Seanad debates

Wednesday, 7 March 2012

5:00 pm

Photo of Mark DalyMark Daly (Fianna Fail)

I support the need for proper resourcing and structures to be put in place for those with rare diseases. I welcome the Minister of State to the House. I am sure she is aware of the comprehensive report by the patient support and empowerment sub-group on this issue and chaired by Tony Heffernan, who is well known to me. In the case of cystic fibrosis, one in 20 people in Ireland carry the gene for this disease and this country has one of the highest rates of prevalence in the European Union. There is, however, a gap between what can be done for patients and what is being done in practice.

In many cases this is not about funding but rather to do with the issue of transplantation. A transplant authority has been established but is not fully functioning. There is also the issue of required request and whether every accident and emergency department should have a mechanism and a protocol to make a request of families to consider a donation of organs . This would make a significant difference and could transform more than one life.

I know the Minister is aware of the recommendations of the patient support and empowerment sub-group.
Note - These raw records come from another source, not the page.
/-- Major 0x35. -/
noncomputable def decodeMajor35 (w : Nat) : Option Instr :=
  if fld w 17 5 = 0 ∧ fld w 23 1 = 0 ∧ fld w 27 5 = 0 then some (.vmv (Fin.ofNat 32 (fld w 7 5)) (Fin.ofNat 32 (fld w 12 5)) (fld w 22 1 == 1) (Fin.ofNat 8 (fld w 24 3)))
  else if fld w 27 5 = 1 then some (.vmerge (Fin.ofNat 32 (fld w 7 5)) (Fin.ofNat 32 (fld w 12 5)) (Fin.ofNat 32 (fld w 17 5)) (fld w 22 1 == 1) (fld w 23 1 == 1) (Fin.ofNat 8 (fld w 24 3)))
  else if fld w 12 5 = 0 ∧ fld w 22 2 = 0 ∧ fld w 27 5 = 2 then some (.vsplat (Fin.ofNat 32 (fld w 7 5)) (Fin.ofNat 32 (fld w 17 5)) (Fin.ofNat 8 (fld w 24 3)))
  else if fld w 12 12 = 0 ∧ fld w 27 5 = 3 then some (.vid (Fin.ofNat 32 (fld w 7 5)) (Fin.ofNat 8 (fld w 24 3)))
  else if fld w 23 1 = 0 ∧ fld w 27 5 = 4 then some (.vslideup (Fin.ofNat 32 (fld w 7 5)) (Fin.ofNat 32 (fld w 12 5)) (Fin.ofNat 32 (fld w 17 5)) (fld w 22 1 == 1) (Fin.ofNat 8 (fld w 24 3)))
  else if fld w 23 1 = 0 ∧ fld w 27 5 = 5 then some (.vslidedn (Fin.ofNat 32 (fld w 7 5)) (Fin.ofNat 32 (fld w 12 5)) (Fin.ofNat 32 (fld w 17 5)) (fld w 22 1 == 1) (Fin.ofNat 8 (fld w 24 3)))
  else if fld w 23 1 = 0 ∧ fld w 27 5 = 6 then some (.vslide1up (Fin.ofNat 32 (fld w 7 5)) (Fin.ofNat 32 (fld w 12 5)) (Fin.ofNat 32 (fld w 17 5)) (fld w 22 1 == 1) (Fin.ofNat 8 (fld w 24 3)))
  else if fld w 23 1 = 0 ∧ fld w 27 5 = 7 then some (.vslide1dn (Fin.ofNat 32 (fld w 7 5)) (Fin.ofNat 32 (fld w 12 5)) (Fin.ofNat 32 (fld w 17 5)) (fld w 22 1 == 1) (Fin.ofNat 8 (fld w 24 3)))
  else if fld w 27 5 = 8 then some (.vrgather (Fin.ofNat 32 (fld w 7 5)) (Fin.ofNat 32 (fld w 12 5)) (Fin.ofNat 32 (fld w 17 5)) (fld w 22 1 == 1) (fld w 23 1 == 1) (Fin.ofNat 8 (fld w 24 3)))
  else none

/-- Major 0x36. -/
noncomputable def decodeMajor36 (w : Nat) : Option Instr :=
  if fld w 17 5 = 0 ∧ fld w 23 1 = 0 ∧ fld w 27 5 = 0 then some (.vcompress (Fin.ofNat 32 (fld w 7 5)) (Fin.ofNat 32 (fld w 12 5)) (fld w 22 1 == 1) (Fin.ofNat 8 (fld w 24 3)))
  else if fld w 17 5 = 0 ∧ fld w 23 1 = 0 ∧ fld w 27 5 = 1 then some (.vexpand (Fin.ofNat 32 (fld w 7 5)) (Fin.ofNat 32 (fld w 12 5)) (fld w 22 1 == 1) (Fin.ofNat 8 (fld w 24 3)))
  else if fld w 15 17 = 8192 then some (.vpfxpop (Fin.ofNat 32 (fld w 7 5)) (Fin.ofNat 8 (fld w 12 3)))
  else if fld w 17 5 = 0 ∧ fld w 23 1 = 0 ∧ fld w 27 5 = 3 then some (.vconflict (Fin.ofNat 32 (fld w 7 5)) (Fin.ofNat 32 (fld w 12 5)) (fld w 22 1 == 1) (Fin.ofNat 8 (fld w 24 3)))
  else if fld w 17 5 = 0 ∧ fld w 23 1 = 0 ∧ fld w 27 5 = 4 then some (.vscanSegAdd (Fin.ofNat 32 (fld w 7 5)) (Fin.ofNat 32 (fld w 12 5)) (fld w 22 1 == 1) (Fin.ofNat 8 (fld w 24 3)) none)
  else if fld w 17 5 = 0 ∧ fld w 23 1 = 0 ∧ fld w 27 5 = 5 then some (.vscanSegMin (Fin.ofNat 32 (fld w 7 5)) (Fin.ofNat 32 (fld w 12 5)) (fld w 22 1 == 1) (Fin.ofNat 8 (fld w 24 3)) none)
  else if fld w 17 5 = 0 ∧ fld w 23 1 = 0 ∧ fld w 27 5 = 6 then some (.vscanSegMax (Fin.ofNat 32 (fld w 7 5)) (Fin.ofNat 32 (fld w 12 5)) (fld w 22 1 == 1) (Fin.ofNat 8 (fld w 24 3)) none)
  else none

/-- Major 0x37. -/
noncomputable def decodeMajor37 (w : Nat) : Option Instr :=
  if fld w 27 5 = 0 then some (.vredAdd (Fin.ofNat 32 (fld w 7 5)) (Fin.ofNat 32 (fld w 12 5)) (Fin.ofNat 32 (fld w 17 5)) (fld w 22 1 == 1) (fld w 23 1 == 1) (Fin.ofNat 8 (fld w 24 3)) none)
  else if fld w 27 5 = 1 then some (.vredMin (Fin.ofNat 32 (fld w 7 5)) (Fin.ofNat 32 (fld w 12 5)) (Fin.ofNat 32 (fld w 17 5)) (fld w 22 1 == 1) (fld w 23 1 == 1) (Fin.ofNat 8 (fld w 24 3)) none)
  else if fld w 27 5 = 2 then some (.vredMax (Fin.ofNat 32 (fld w 7 5)) (Fin.ofNat 32 (fld w 12 5)) (Fin.ofNat 32 (fld w 17 5)) (fld w 22 1 == 1) (fld w 23 1 == 1) (Fin.ofNat 8 (fld w 24 3)) none)
  else if fld w 27 5 = 3 then some (.vredAnd (Fin.ofNat 32 (fld w 7 5)) (Fin.ofNat 32 (fld w 12 5)) (Fin.ofNat 32 (fld w 17 5)) (fld w 22 1 == 1) (fld w 23 1 == 1) (Fin.ofNat 8 (fld w 24 3)) none)
  else if fld w 27 5 = 4 then some (.vredOr (Fin.ofNat 32 (fld w 7 5)) (Fin.ofNat 32 (fld w 12 5)) (Fin.ofNat 32 (fld w 17 5)) (fld w 22 1 == 1) (fld w 23 1 == 1) (Fin.ofNat 8 (fld w 24 3)) none)
  else if fld w 27 5 = 5 then some (.vredXor (Fin.ofNat 32 (fld w 7 5)) (Fin.ofNat 32 (fld w 12 5)) (Fin.ofNat 32 (fld w 17 5)) (fld w 22 1 == 1) (fld w 23 1 == 1) (Fin.ofNat 8 (fld w 24 3)) none)
  else if fld w 27 5 = 6 then some (.vfredOrd (Fin.ofNat 32 (fld w 7 5)) (Fin.ofNat 32 (fld w 12 5)) (Fin.ofNat 32 (fld w 17 5)) (fld w 22 1 == 1) (fld w 23 1 == 1) (Fin.ofNat 8 (fld w 24 3)) none)
  else none

/-- Major 0x38. -/
noncomputable def decodeMajor38 (w : Nat) : Option Instr :=
  if fld w 23 1 = 0 ∧ fld w 27 5 = 0 then (Tag.ofCode (fld w 17 5)).map fun tag => .vcvt (Fin.ofNat 32 (fld w 7 5)) (Fin.ofNat 32 (fld w 12 5)) tag (fld w 22 1 == 1) (Fin.ofNat 8 (fld w 24 3)) none false
  else none

/-- Major 0x39. -/
noncomputable def decodeMajor39 (w : Nat) : Option Instr :=
  if fld w 17 5 = 0 ∧ fld w 23 1 = 0 ∧ fld w 27 5 = 0 then some (.vneg (Fin.ofNat 32 (fld w 7 5)) (Fin.ofNat 32 (fld w 12 5)) (fld w 22 1 == 1) (Fin.ofNat 8 (fld w 24 3)) none false)
  else if fld w 17 5 = 0 ∧ fld w 23 1 = 0 ∧ fld w 27 5 = 1 then some (.vabs (Fin.ofNat 32 (fld w 7 5)) (Fin.ofNat 32 (fld w 12 5)) (fld w 22 1 == 1) (Fin.ofNat 8 (fld w 24 3)) none false)
  else if fld w 17 5 = 0 ∧ fld w 23 1 = 0 ∧ fld w 27 5 = 2 then some (.vsqrt (Fin.ofNat 32 (fld w 7 5)) (Fin.ofNat 32 (fld w 12 5)) (fld w 22 1 == 1) (Fin.ofNat 8 (fld w 24 3)) none)
  else if fld w 17 5 = 0 ∧ fld w 23 1 = 0 ∧ fld w 27 5 = 3 then some (.vexp2 (Fin.ofNat 32 (fld w 7 5)) (Fin.ofNat 32 (fld w 12 5)) (fld w 22 1 == 1) (Fin.ofNat 8 (fld w 24 3)) none)
  else if fld w 17 5 = 0 ∧ fld w 23 1 = 0 ∧ fld w 27 5 = 4 then some (.vlog2 (Fin.ofNat 32 (fld w 7 5)) (Fin.ofNat 32 (fld w 12 5)) (fld w 22 1 == 1) (Fin.ofNat 8 (fld w 24 3)) none)
  else if fld w 17 5 = 0 ∧ fld w 23 1 = 0 ∧ fld w 27 5 = 5 then some (.vrcp (Fin.ofNat 32 (fld w 7 5)) (Fin.ofNat 32 (fld w 12 5)) (fld w 22 1 == 1) (Fin.ofNat 8 (fld w 24 3)) none)
  else if fld w 17 5 = 0 ∧ fld w 23 1 = 0 ∧ fld w 27 5 = 6 then some (.vrsqrt (Fin.ofNat 32 (fld w 7 5)) (Fin.ofNat 32 (fld w 12 5)) (fld w 22 1 == 1) (Fin.ofNat 8 (fld w 24 3)) none)
  else none

/-- Major 0x3A. -/
noncomputable def decodeMajor3A (w : Nat) : Option Instr :=
  if fld w 27 5 = 0 then some (.vbext (Fin.ofNat 32 (fld w 7 5)) (Fin.ofNat 32 (fld w 12 5)) (Fin.ofNat 32 (fld w 17 5)) (fld w 22 1 == 1) (fld w 23 1 == 1) (Fin.ofNat 8 (fld w 24 3)) none)
  else if fld w 27 5 = 1 then some (.vfsh (Fin.ofNat 32 (fld w 7 5)) (Fin.ofNat 32 (fld w 12 5)) (Fin.ofNat 32 (fld w 17 5)) (fld w 22 1 == 1) (fld w 23 1 == 1) (Fin.ofNat 8 (fld w 24 3)))
  else none

/-- Major 0x3B. -/
noncomputable def decodeMajor3B (w : Nat) : Option Instr :=
  if fld w 9 23 = 0 then some (.xaClr (Fin.ofNat 4 (fld w 7 2)))
  else if fld w 9 3 = 0 ∧ fld w 17 5 = 0 ∧ fld w 23 1 = 0 ∧ fld w 27 5 = 1 then some (.xaAddv (Fin.ofNat 4 (fld w 7 2)) (Fin.ofNat 32 (fld w 12 5)) (fld w 22 1 == 1) (Fin.ofNat 8 (fld w 24 3)))
  else if fld w 9 3 = 0 ∧ fld w 27 5 = 2 then some (.xaDot (Fin.ofNat 4 (fld w 7 2)) (Fin.ofNat 32 (fld w 12 5)) (Fin.ofNat 32 (fld w 17 5)) (fld w 22 1 == 1) (fld w 23 1 == 1) (Fin.ofNat 8 (fld w 24 3)))
  else if fld w 14 3 = 0 ∧ fld w 22 10 = 96 then (Tag.ofCode (fld w 17 5)).map fun tag => .xaRd (Fin.ofNat 32 (fld w 7 5)) (Fin.ofNat 4 (fld w 12 2)) tag none
  else if fld w 14 3 = 0 ∧ fld w 22 10 = 128 then some (.xaRdv (Fin.ofNat 32 (fld w 7 5)) (Fin.ofNat 4 (fld w 12 2)) (Fin.ofNat 32 (fld w 17 5)) none)
  else if fld w 9 3 = 0 ∧ fld w 17 15 = 5120 then some (.xaLd (Fin.ofNat 4 (fld w 7 2)) (Fin.ofNat 32 (fld w 12 5)) .none)
  else if fld w 9 3 = 0 ∧ fld w 17 15 = 6144 then some (.xaSt (Fin.ofNat 4 (fld w 7 2)) (Fin.ofNat 32 (fld w 12 5)))
  else none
These recommendations are practical and some involve a cost but the Minister of State, Deputy Shortall, has encountered people who have these rare disorder and who have suffered stress as a result of a tardy diagnosis or a misdiagnosis, as illustrated by my colleague from Waterford, Deputy Cullinane. It would make sense to establish a national council and office and a portal for dealing with rare diseases council as this would ensure that the families who have personal experience of the inefficiencies in the current services and other families in the future will not suffer as Tony Heffernan and others have suffered.

I am aware that the establishment of a special social support services to ensure delivery of service and a patient-centred and co-ordinated approach at all stages is an issue of protocol and of funding. However, if the protocol is in place, at least when funding becomes available, then health service support staff would have guidelines to follow. It should not be a case of different protocols between hospitals, as this is often the case, when it comes to diagnosis.

I have personal experience of the difficulties experienced by the Heffernan family as a result of delayed diagnosis when it was not discovered why their child was having so many seizures, up to 20 in a given day. They attended the neurological services in Dublin and in Tralee but they experienced a delay in diagnosis. Once the correct diagnosis is made, the pathways to treatment and care and the access to medicines are clear. My colleagues have referred to the issue of warfarin and the information centres and what needs to be done in this regard.

I know the Minister of State is aware the issue is one of funding as much as anything else.

We can develop and take best practice from European countries that have already set up offices for rare disease. We do not have to reinvent the wheel but can see what was done elsewhere, for example, having a national register of rare diseases, in the way they are diagnosed, described and prioritised in other European countries. Some diseases have different names in different countries, as in the case of one of the more famous of them, Lou Gehrig's disease.

There must be implementation of a national plan and the Minister of State has the recommendations and the report. While I was watching the debate on the monitors, I was glad to hear the Minister, Deputy Reilly, state he was taking the issue seriously and would try to put the available resources towards it. Although the diseases are rare, many families are affected, including not only actual family members but all the loved ones around who try to support them. It is not only the situation of not knowing, after the diagnosis is made, which is a trauma in itself, but there is also the sense of loss, finding out where to go within the structures of Government and learning how to find other families affected. That is why support groups set up by families who have gone through the system are invaluable. We owe an enormous debt to all those who have continued on with this work, in spite of the loss of loved ones to the disease. They continue in memory of those they have lost and to try to help others in the same situation.

I thank the Minister of State for attending this debate and look forward to hearing her response to this most valuable document.